[Items from a dataset]
━━━━━━━━━━
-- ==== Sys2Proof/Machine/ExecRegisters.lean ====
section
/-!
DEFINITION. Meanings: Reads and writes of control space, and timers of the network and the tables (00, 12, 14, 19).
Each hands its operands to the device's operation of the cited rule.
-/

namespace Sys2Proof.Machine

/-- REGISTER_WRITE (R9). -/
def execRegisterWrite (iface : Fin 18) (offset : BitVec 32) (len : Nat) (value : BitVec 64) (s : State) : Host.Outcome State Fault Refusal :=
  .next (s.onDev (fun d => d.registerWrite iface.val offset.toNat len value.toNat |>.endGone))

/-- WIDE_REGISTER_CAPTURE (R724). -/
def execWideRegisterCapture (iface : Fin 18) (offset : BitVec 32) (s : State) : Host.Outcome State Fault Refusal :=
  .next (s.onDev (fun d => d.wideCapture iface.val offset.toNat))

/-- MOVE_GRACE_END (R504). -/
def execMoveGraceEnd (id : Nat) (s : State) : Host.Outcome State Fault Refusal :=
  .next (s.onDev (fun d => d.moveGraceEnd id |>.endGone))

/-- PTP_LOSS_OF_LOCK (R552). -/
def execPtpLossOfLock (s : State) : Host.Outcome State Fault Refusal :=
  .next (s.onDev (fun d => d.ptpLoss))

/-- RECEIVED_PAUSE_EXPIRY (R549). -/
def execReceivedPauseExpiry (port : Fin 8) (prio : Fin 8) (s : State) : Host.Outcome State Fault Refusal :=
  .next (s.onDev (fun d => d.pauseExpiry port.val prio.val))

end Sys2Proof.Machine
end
━━━━━━━━━━
**Problem requirements:** When copying the data above, please keep exactly the lines from its first line through the line with "def execRegisterWrite (iface", both ends included, and drop the rest.

**Response box:**
-- ==== Sys2Proof/Machine/ExecRegisters.lean ====
section
/-!
DEFINITION. Meanings: Reads and writes of control space, and timers of the network and the tables (00, 12, 14, 19).
Each hands its operands to the device's operation of the cited rule.
-/

namespace Sys2Proof.Machine

/-- REGISTER_WRITE (R9). -/
def execRegisterWrite (iface : Fin 18) (offset : BitVec 32) (len : Nat) (value : BitVec 64) (s : State) : Host.Outcome State Fault Refusal :=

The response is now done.